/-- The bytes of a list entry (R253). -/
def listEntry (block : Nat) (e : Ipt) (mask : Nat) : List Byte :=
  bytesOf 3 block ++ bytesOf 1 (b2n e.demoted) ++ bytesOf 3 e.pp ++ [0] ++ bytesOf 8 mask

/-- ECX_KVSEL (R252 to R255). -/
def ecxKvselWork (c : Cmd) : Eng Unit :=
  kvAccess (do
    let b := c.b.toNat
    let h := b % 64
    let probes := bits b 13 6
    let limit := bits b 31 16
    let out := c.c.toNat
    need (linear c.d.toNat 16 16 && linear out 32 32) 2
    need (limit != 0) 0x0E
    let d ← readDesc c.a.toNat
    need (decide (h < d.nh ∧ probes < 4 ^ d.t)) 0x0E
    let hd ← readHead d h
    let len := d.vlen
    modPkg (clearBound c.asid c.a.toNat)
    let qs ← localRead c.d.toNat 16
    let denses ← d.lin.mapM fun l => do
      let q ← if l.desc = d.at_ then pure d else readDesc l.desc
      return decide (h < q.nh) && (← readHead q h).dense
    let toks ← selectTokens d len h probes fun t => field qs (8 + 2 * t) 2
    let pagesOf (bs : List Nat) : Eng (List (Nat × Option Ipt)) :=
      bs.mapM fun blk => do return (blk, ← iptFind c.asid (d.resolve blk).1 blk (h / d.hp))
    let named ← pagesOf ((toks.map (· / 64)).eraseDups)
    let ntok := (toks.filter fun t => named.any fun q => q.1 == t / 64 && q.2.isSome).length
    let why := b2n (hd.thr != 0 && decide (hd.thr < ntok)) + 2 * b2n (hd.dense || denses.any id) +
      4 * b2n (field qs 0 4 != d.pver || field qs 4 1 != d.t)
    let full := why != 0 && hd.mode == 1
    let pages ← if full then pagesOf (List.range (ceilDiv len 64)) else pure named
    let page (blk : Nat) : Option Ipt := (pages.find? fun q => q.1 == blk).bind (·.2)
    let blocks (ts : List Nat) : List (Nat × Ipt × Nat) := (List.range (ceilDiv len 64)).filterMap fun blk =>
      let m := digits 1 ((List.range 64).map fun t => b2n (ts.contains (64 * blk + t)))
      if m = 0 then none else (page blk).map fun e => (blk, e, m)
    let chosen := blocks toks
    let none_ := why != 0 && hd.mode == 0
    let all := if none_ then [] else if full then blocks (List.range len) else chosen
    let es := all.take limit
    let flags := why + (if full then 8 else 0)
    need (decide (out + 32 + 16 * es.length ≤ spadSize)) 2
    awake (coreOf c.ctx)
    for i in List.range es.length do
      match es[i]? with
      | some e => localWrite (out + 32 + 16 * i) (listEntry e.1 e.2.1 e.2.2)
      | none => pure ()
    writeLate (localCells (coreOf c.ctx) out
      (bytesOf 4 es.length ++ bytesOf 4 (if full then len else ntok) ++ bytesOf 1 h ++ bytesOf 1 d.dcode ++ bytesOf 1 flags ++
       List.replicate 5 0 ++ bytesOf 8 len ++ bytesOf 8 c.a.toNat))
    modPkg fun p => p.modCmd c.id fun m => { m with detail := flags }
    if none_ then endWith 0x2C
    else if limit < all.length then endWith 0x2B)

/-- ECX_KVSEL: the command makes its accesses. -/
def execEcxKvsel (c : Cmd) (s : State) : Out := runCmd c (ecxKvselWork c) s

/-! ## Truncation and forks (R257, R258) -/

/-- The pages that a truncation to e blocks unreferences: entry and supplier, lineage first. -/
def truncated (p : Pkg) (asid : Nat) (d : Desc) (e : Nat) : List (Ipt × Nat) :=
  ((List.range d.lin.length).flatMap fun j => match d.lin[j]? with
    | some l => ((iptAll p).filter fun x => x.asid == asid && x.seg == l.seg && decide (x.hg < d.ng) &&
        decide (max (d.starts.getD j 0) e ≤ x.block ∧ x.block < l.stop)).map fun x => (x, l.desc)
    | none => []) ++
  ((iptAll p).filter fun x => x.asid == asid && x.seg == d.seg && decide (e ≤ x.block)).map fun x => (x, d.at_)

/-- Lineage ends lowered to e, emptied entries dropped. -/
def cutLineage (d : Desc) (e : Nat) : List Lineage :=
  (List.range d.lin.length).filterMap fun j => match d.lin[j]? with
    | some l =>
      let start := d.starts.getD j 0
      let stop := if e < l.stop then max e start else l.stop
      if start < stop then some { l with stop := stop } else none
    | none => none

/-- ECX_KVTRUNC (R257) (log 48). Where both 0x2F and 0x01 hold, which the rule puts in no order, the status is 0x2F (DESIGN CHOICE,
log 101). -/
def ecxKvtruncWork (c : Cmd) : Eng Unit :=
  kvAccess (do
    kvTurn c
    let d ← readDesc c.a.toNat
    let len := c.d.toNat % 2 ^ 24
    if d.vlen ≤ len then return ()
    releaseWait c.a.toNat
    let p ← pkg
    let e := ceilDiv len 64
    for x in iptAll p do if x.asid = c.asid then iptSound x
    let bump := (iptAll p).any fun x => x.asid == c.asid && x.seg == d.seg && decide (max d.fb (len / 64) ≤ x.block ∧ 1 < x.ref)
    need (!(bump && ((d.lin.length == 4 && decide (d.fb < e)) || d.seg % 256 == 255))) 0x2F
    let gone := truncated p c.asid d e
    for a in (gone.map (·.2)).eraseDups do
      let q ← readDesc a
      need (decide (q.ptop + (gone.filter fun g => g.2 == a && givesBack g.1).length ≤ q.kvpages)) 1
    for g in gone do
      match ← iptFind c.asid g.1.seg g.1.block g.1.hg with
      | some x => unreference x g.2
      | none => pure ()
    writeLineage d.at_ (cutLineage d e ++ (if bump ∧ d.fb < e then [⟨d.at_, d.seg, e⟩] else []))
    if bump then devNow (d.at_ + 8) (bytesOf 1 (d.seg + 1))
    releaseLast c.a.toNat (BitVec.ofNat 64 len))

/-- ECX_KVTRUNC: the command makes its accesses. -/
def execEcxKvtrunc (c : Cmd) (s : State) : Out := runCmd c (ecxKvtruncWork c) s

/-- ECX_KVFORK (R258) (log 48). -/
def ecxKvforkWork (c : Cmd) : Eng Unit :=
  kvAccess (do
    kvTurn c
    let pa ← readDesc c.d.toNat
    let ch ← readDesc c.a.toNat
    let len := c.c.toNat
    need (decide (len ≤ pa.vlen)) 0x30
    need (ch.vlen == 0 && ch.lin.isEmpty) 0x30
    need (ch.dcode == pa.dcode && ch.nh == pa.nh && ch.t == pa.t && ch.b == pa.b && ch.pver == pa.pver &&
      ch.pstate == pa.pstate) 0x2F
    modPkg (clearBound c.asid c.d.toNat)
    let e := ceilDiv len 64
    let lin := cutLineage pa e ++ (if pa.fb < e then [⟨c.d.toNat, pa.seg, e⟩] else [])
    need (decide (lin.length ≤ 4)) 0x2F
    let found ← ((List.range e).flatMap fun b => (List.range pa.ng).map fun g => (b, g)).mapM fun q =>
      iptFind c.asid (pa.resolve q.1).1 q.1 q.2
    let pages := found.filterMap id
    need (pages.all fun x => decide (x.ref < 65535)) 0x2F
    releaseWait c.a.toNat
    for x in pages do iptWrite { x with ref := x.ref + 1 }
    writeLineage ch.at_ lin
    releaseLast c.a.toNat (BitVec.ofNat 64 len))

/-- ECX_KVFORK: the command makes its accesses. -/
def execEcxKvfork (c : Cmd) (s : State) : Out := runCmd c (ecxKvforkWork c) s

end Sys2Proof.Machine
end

+++

» Task item: Please give back the records exactly as written, beginning at the first line and including the line that holds "let flags := why" as the last.

» Problem solution:
/-- The bytes of a list entry (R253). -/
def listEntry (block : Nat) (e : Ipt) (mask : Nat) : List Byte :=
  bytesOf 3 block ++ bytesOf 1 (b2n e.demoted) ++ bytesOf 3 e.pp ++ [0] ++ bytesOf 8 mask

/-- ECX_KVSEL (R252 to R255). -/
def ecxKvselWork (c : Cmd) : Eng Unit :=
  kvAccess (do
    let b := c.b.toNat
    let h := b % 64
    let probes := bits b 13 6
    let limit := bits b 31 16
    let out := c.c.toNat
    need (linear c.d.toNat 16 16 && linear out 32 32) 2
    need (limit != 0) 0x0E
    let d ← readDesc c.a.toNat
    need (decide (h < d.nh ∧ probes < 4 ^ d.t)) 0x0E
    let hd ← readHead d h
    let len := d.vlen
    modPkg (clearBound c.asid c.a.toNat)
    let qs ← localRead c.d.toNat 16
    let denses ← d.lin.mapM fun l => do
      let q ← if l.desc = d.at_ then pure d else readDesc l.desc
      return decide (h < q.nh) && (← readHead q h).dense
    let toks ← selectTokens d len h probes fun t => field qs (8 + 2 * t) 2
    let pagesOf (bs : List Nat) : Eng (List (Nat × Option Ipt)) :=
      bs.mapM fun blk => do return (blk, ← iptFind c.asid (d.resolve blk).1 blk (h / d.hp))
    let named ← pagesOf ((toks.map (· / 64)).eraseDups)
    let ntok := (toks.filter fun t => named.any fun q => q.1 == t / 64 && q.2.isSome).length
    let why := b2n (hd.thr != 0 && decide (hd.thr < ntok)) + 2 * b2n (hd.dense || denses.any id) +
      4 * b2n (field qs 0 4 != d.pver || field qs 4 1 != d.t)
    let full := why != 0 && hd.mode == 1
    let pages ← if full then pagesOf (List.range (ceilDiv len 64)) else pure named
    let page (blk : Nat) : Option Ipt := (pages.find? fun q => q.1 == blk).bind (·.2)
    let blocks (ts : List Nat) : List (Nat × Ipt × Nat) := (List.range (ceilDiv len 64)).filterMap fun blk =>
      let m := digits 1 ((List.range 64).map fun t => b2n (ts.contains (64 * blk + t)))
      if m = 0 then none else (page blk).map fun e => (blk, e, m)
    let chosen := blocks toks
    let none_ := why != 0 && hd.mode == 0
    let all := if none_ then [] else if full then blocks (List.range len) else chosen
    let es := all.take limit
    let flags := why + (if full then 8 else 0)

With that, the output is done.